> [DATA LISTING]
..............................

/-- The handover (R360): no crossing boards, no lay-up is in progress, no identity page is being written. -/
def imageHandoverEff (s : State) : State :=
  match s.boot.switch with
  | none => s
  | some (j, _) =>
    if !s.boot.running ∨ s.liveCrx.any (fun c => c.state == 1) ∨ s.layups ≠ [] ∨ (List.range 6).any (fun n => (s.bls n).wear.isSome) then s
    else
      let s := s.swapBanks
      { s with boot := { s.boot with switch := none, running := false, armBy := some (s.now + 5000000), armJob := some j },
               lbDue := s.lbDue ++ [5] }

def execImageHandover (s : State) : Host.Outcome State Fault Refusal := .next (imageHandoverEff s)

/-- TIMEOUT_MS has passed before the handover (R360). -/
def imageSwitchTimeoutEff (s : State) : State :=
  match s.boot.switch with
  | none => s
  | some (j, t) => if s.now < t then s else { s with boot := { s.boot with switch := none } }.complete j St.timeout

def execImageSwitchTimeout (s : State) : Host.Outcome State Fault Refusal := .next (imageSwitchTimeoutEff s)

/-- The new image has not armed the watchdog within 5 ms (R361): the previous bank is active again, and the watchdog lapses. -/
def handoverArmTimeoutEff (s : State) : State :=
  match s.boot.armBy with
  | none => s
  | some t =>
    if s.now < t then s
    else
      let job := s.boot.armJob
      let s := { s.swapBanks with boot := { s.boot with armBy := none, armJob := none } }.ferryLapse
      match job with
      | some j => s.complete j St.timeout
      | none => s

def execHandoverArmTimeout (s : State) : Host.Outcome State Fault Refusal := .next (handoverArmTimeoutEff s)

/-- FLASH_WRITE (R361); `inTime`: erase, program and read-back finish within 20 s. -/
def flashWriteEff (n : Nat) (inTime : Bool) (s : State) : State :=
  s.service n 0xC2 fun j s =>
    let slot := dget j.d 16 0 1
    let put (bs : List Byte) (s : State) : State := if slot = 0 then { s with flash0 := bs } else { s with flash1 := bs }
    if dget j.d 16 1 7 ≠ 0 ∨ !dZero j.d 17 64 then s.complete j St.badDesc
    else if !s.on Reg.GEN_BOOT_STAT_STAGED ∨ s.verify (if slot = 0 then s.flash1 else s.flash0) false ≠ 0 then s.complete j St.refusedState
    else if inTime then (put s.idleBank s).complete j St.ok
    else (put (Config.flashTorn s.free) { s with free := s.free + 1 }).complete j St.timeout

def execFlashWrite (n : Nat) (inTime : Bool) (s : State) : Host.Outcome State Fault Refusal := .next (flashWriteEff n inTime s)

/-! ### Lay-up and re-admission (R362–R366) -/

/-- UNIT and NODE of a service descriptor lie in range (R362). -/
def unitOk (d : Desc) : Bool :=
  let u := dget d 16 0 8
  let a := dget d 17 0 8
  (decide (u < 118) && a == 0) || (decide (0xF0 ≤ u) && decide (u ≤ 0xF3) && a != 0)

/-- The unit's block belongs to the function that submitted the descriptor (R30, R362). -/
def State.unitOwned (s : State) (j : Job) (u : Nat) : Bool := s.ownBlk (if u < 118 then blockOfUnit u else 21) == j.pf

/-- A unit of another function: BAD_DESC, and PF_ACCESS with an offset that the manual does not state (R30, log 43). -/
def State.foreign (s : State) (j : Job) : State :=
  let (off, s) := s.takeFree (2 ^ 20)
  (s.raise Src.pfAccess Src.noUnit 0 off).complete j St.badDesc

/-- The unit or node is laid up; boomed. -/
def State.outOf (s : State) (u a : Nat) : Bool := if u < 118 then s.isLaid u else tget false s.nodeLaid ((u - 0xF0) * 256 + a)
def State.brokenOf (s : State) (u a : Nat) : Bool := if u < 118 then s.isBoomed u else s.on Reg.FL_NODE_BOOMED (u - 0xF0) a

/-- A lay-up or re-admission report (R366). -/
def State.layupReport (s : State) (u a kind : Nat) (force : Bool) : State :=
  s.produce (s.rd Reg.RING_EVT_ROUTE_UNIT) (mkRec 4 St.ok (u + 0x1300) 0 (a + 2 ^ 8 * kind + (if force then 2 ^ 12 else 0)))

/-- The unit cannot be laid up (R364); a unit that is boomed always can. An encoder port feeds a drive channel that is not in OFF or TRIPPED, a capstan's loops have no relief. -/
def State.layupRefused (s : State) (u : Nat) : Bool :=
  if s.isBoomed u then false
  else if 38 ≤ u ∧ u < 62 then
    (List.range 16).any fun n => s.lon Reg.DRV_CFG_EN n && s.lv Reg.DRV_CFG_ENC_PORT n == u - 38 && s.dst n != Dst.off && s.dst n != Dst.tripped
  else if 62 ≤ u ∧ u < 78 then !(s.loopsOf (u - 62)).isEmpty && (s.setLaid u true).reliefCap.isNone
  else false

/-- What a unit does at its lay-up (R364). -/
def State.layupUnit (s : State) (u a : Nat) : State :=
  if 0xF0 ≤ u then
    let p := u - 0xF0
    { s with nodeLaid := tput false s.nodeLaid (p * 256 + a) true }.flRetire p a |>.flClose p a (s.now + 1)
  else if u < 6 then
    let s := (s.setLaid u true).stnStop u 2
    let b := s.bls u
    let s := s.setBl u { b with wear := none, wearDue := b.wearDue || b.wear.isSome, charNext := none }
    let s := (s.setSpll u { s.splls u with acqAt := none, retryAt := none }).setCause Src.facetLoss u false
    if (s.stns u).expo.isSome && !s.isBoomed u then s else (if s.bst u = Bst.off then s else s.blOff u).lenUpdate u
  else if u < 22 then ((s.setLaid u true).motHalt (u - 6) 4).drvHalt (u - 6) true
  else if u < 38 then (s.setLaid u true).stpHalt (u - 22) 4
  else if u < 62 then s.setLaid u true
  else if u < 78 then
    let c := u - 62
    let s := s.setLaid u true
    match (if (s.loopsOf c).isEmpty then none else s.reliefCap) with
    | some r => s.migrateTo c r true false
    | none => s.capRefresh c
  else if u < 110 then (s.setLaid u true).hvLeave (u - 78)
  else if u < 114 then (s.setLaid u true).htrOff (u - 110)
  else ((s.flFinal (u - 114)).flRetireAll (u - 114)).setLaid u true

/-- The unit has come to rest (R364); a unit that is boomed is at rest at once. -/
def State.atRest (s : State) (u a : Nat) : Bool :=
  if s.brokenOf u a then true
  else if u < 6 then (s.stns u).expo.isNone
  else if u < 22 then s.dst (u - 6) == Dst.off
  else if u < 38 then s.rd Reg.STP_STAT_STATE (u - 22) == 0
  else if 78 ≤ u ∧ u < 110 then s.hst (u - 78) == Hst.off || (s.hvs (u - 78)).ref == 0
  else true
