-- ==== Sys2Proof/Certificates/Slice0/Obligations.lean ====
section
/-! DEFINITION. The statements for the provers. -/

open Sys2Proof Sys2Proof.Machine

/-- The block takes its commands first in, first out (the model's own queue, log 14): with command c at the front of the queue, a step is exec of c on the state whose queue is the rest. The model's choice (log 15): on an empty queue a step changes nothing. -/
def Obligations.StepRunsTheFrontCommand : Prop :=
  (∀ (c : Instr) (rest : List Instr) (s : State), s.pending = c :: rest → step s = exec c { s with pending := rest }) ∧
  (∀ s : State, s.pending = [] → step s = .next s)

/-- POWER_ON_RESET completes in every state: every field of the state is at its reset value but the queue, the model's own trace and free counter, the boot flash, the OTP, the log book with the counters still due to it, and GEN_RESET_CAUSE, which says power on. -/
def Obligations.ResetState : Prop :=
  ∀ s : State, ∃ t, exec .powerOnReset s = .next t ∧ t.rd Reg.GEN_RESET_CAUSE_CAUSE = 1 ∧
    State.RegsBut State.reset t [Reg.GEN_RESET_CAUSE_CAUSE.key 0 0] ∧
    t = { State.reset with pending := s.pending, free := s.free, out := s.out, flash0 := s.flash0, flash1 := s.flash1,
                           otp := s.otp, logbook := s.logbook, regs := t.regs, lbDue := s.lbDue.filter (· == 3) ++ [0] }

/-- State.reset: every sparse table in canonical form, no buffer beyond its size (the tables' form is the model's own). -/
def Obligations.ResetMeetsTheInvariant : Prop := State.reset.Inv

/-- From every state that satisfies Inv, whatever command is at the front of the queue, a step answers a state that satisfies Inv: tables in canonical form; at most 256 records in holdover (R56) and in each event ring's share of the staging buffer (R14); at most 8 pending commits (R73). -/
def Obligations.EveryStepKeepsTheInvariant : Prop :=
  ∀ s : State, s.Inv → ∃ t, step s = .next t ∧ t.Inv

/-- From every state that satisfies the invariant, over any number of steps: what the device has sent (records, messages, frames, log-book words) is never altered, later emissions only follow it, and each step takes exactly one command from the queue, whatever it is; no command adds to the queue. -/
def Obligations.EmissionsAreNeverTakenBack : Prop :=
  ∀ (n : Nat) (s : State), s.Inv → ∃ t, Nat.repeat (fun (o : Host.Outcome State Fault Refusal) => match o with | .next u => step u | o => o) n (.next s) = Host.Outcome.next t ∧
    t.pending = s.pending.drop n ∧ s.out <:+ t.out

/-- For every command c (each of the 231 rows of the table, whatever its operands) and every state that satisfies the invariant, exec c answers a next state: no command stops the device. That state satisfies the invariant, the commands that wait are untouched, and what the device has emitted stays emitted. What else each row does there, the statements of its own say. -/
def Obligations.EveryCommandCompletes : Prop :=
  ∀ (c : Instr) (s : State), s.Inv → ∃ t, exec c s = .next t ∧ t.Inv ∧ t.pending = s.pending ∧ s.out <:+ t.out

/-- Where the access is granted: SQ_ENABLE on a ring whose EN is 0 sets EN, zeroes head and tail, sets the expected SEQ to SEQ_INIT and clears HALT (R36); SQ_DISABLE clears EN, drops a chain not yet accepted whole and leaves head and accepted descriptors (R40); SQ_RESTART clears HALT (R41). Nothing else of the device changes. A 4-byte write at n × 0x1000 by the function that owns enabled ring n, of size N: a tail at or past N, or one that moves back over descriptors posted and not accepted, halts the ring with BAD_DESC and captures the old tail (unless it is halted already); a tail equal to the present one changes nothing; any other becomes the tail, and a chain that waited to be posted whole waits no longer (R38); the doorbell is a wake source (R312), and no other ring changes. -/
def Obligations.SubmissionRingsAreControlled : Prop :=
  (∀ (src : Port) (n : Nat) (s : State), n < 64 → s.Granted src (Reg.SQ_CTL_EN.addr n 0) →
    (s.on Reg.SQ_CTL_EN n = false → ∃ t, exec (.sqEnable src n) s = .next t ∧ t.on Reg.SQ_CTL_EN n = true ∧
      t.rd Reg.SQ_HEAD_HEAD n = 0 ∧ t.rd Reg.SQ_TAIL_TAIL n = 0 ∧ t.on Reg.SQ_STAT_HALT n = false ∧
      t.rd Reg.SQ_SEQ_SEQ_NEXT n = s.rd Reg.SQ_SEQ_SEQ_INIT n % 2 ^ 16 ∧ (t.sqs n).accepted = (s.sqs n).accepted ∧
      (∀ m, m ≠ n → t.sqs m = s.sqs m) ∧ t = { s with regs := t.regs, sq := t.sq } ∧
      State.RegsBut s t [Reg.SQ_CTL_EN.key n 0, Reg.SQ_HEAD_HEAD.key n 0, Reg.SQ_TAIL_TAIL.key n 0, Reg.SQ_SEQ_SEQ_NEXT.key n 0, Reg.SQ_STAT_HALT.key n 0]) ∧
    (∃ t, exec (.sqDisable src n) s = .next t ∧ t.on Reg.SQ_CTL_EN n = false ∧ (t.sqs n).part = [] ∧
      t.rd Reg.SQ_HEAD_HEAD n = s.rd Reg.SQ_HEAD_HEAD n ∧ (t.sqs n).accepted = (s.sqs n).accepted ∧ (t.sqs n).running = (s.sqs n).running ∧
      (∀ m, m ≠ n → t.sqs m = s.sqs m) ∧ t = { s with regs := t.regs, sq := t.sq } ∧ State.RegsBut s t [Reg.SQ_CTL_EN.key n 0]) ∧
    ∃ t, exec (.sqRestart src n) s = .next t ∧ t.on Reg.SQ_STAT_HALT n = false ∧ t = { s with regs := t.regs } ∧
      State.RegsBut s t [Reg.SQ_STAT_HALT.key n 0]) ∧
  (∀ (src : Port) (n v : Nat) (s : State), n < 64 → v < 2 ^ 16 → portPf src = some (s.ownSq n) → s.on Reg.SQ_CTL_EN n = true →
    ∃ t, exec (.doorbell src (n * 0x1000) 4 v) s = .next t ∧
      (let N := s.sqSize n; let h := s.rd Reg.SQ_HEAD_HEAD n; let old := s.rd Reg.SQ_TAIL_TAIL n
       if N ≤ v ∨ (v ≠ old ∧ (v + N - h) % N < (old + N - h) % N) then
         t.on Reg.SQ_STAT_HALT n = true ∧ t.rd Reg.SQ_TAIL_TAIL n = old ∧
           (s.on Reg.SQ_STAT_HALT n = false → s.Room (s.rd Reg.SQ_CFG_EQ n) → t.rd Reg.SQ_STAT_HALT_CODE n = St.badDesc ∧ t.rd Reg.SQ_STAT_HALT_SLOT n = old % 2 ^ 16) ∧
           t = { s with regs := t.regs, sq := t.sq, eq := t.eq, holdover := t.holdover, post := t.post, pwr := t.pwr }
       else if v = old then t.rd Reg.SQ_TAIL_TAIL n = old ∧ t.rd Reg.SQ_STAT_HALT n = s.rd Reg.SQ_STAT_HALT n ∧
         t = { s with regs := t.regs, post := t.post, pwr := t.pwr } ∧ State.RegsBut s t [Reg.PWR_STAT_CHANGING.key 0 0, Reg.PWR_STAT_LAST_WAKE.key 0 0]
       else t.rd Reg.SQ_TAIL_TAIL n = v ∧ ((s.sqs n).chainNeed ≤ t.posted n → (t.sqs n).chainAt = none) ∧
         (t.sqs n).accepted = (s.sqs n).accepted ∧ (t.sqs n).part = (s.sqs n).part ∧ (∀ m, m ≠ n → t.sqs m = s.sqs m) ∧
         t = { s with regs := t.regs, sq := t.sq, post := t.post, pwr := t.pwr } ∧
         State.RegsBut s t [Reg.SQ_TAIL_TAIL.key n 0, Reg.PWR_STAT_CHANGING.key 0 0, Reg.PWR_STAT_LAST_WAKE.key 0 0]))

..............................

> [YOUR OBJECTIVE] Copy out all lines of the listing where the word "Obligations" appears.

> [SOLUTION TO THIS TASK]
-- ==== Sys2Proof/Certificates/Slice0/Obligations.lean ====
def Obligations.StepRunsTheFrontCommand : Prop :=
def Obligations.ResetState : Prop :=
def Obligations.ResetMeetsTheInvariant : Prop := State.reset.Inv
def Obligations.EveryStepKeepsTheInvariant : Prop :=
def Obligations.EmissionsAreNeverTakenBack : Prop :=
def Obligations.EveryCommandCompletes : Prop :=
def Obligations.SubmissionRingsAreControlled : Prop :=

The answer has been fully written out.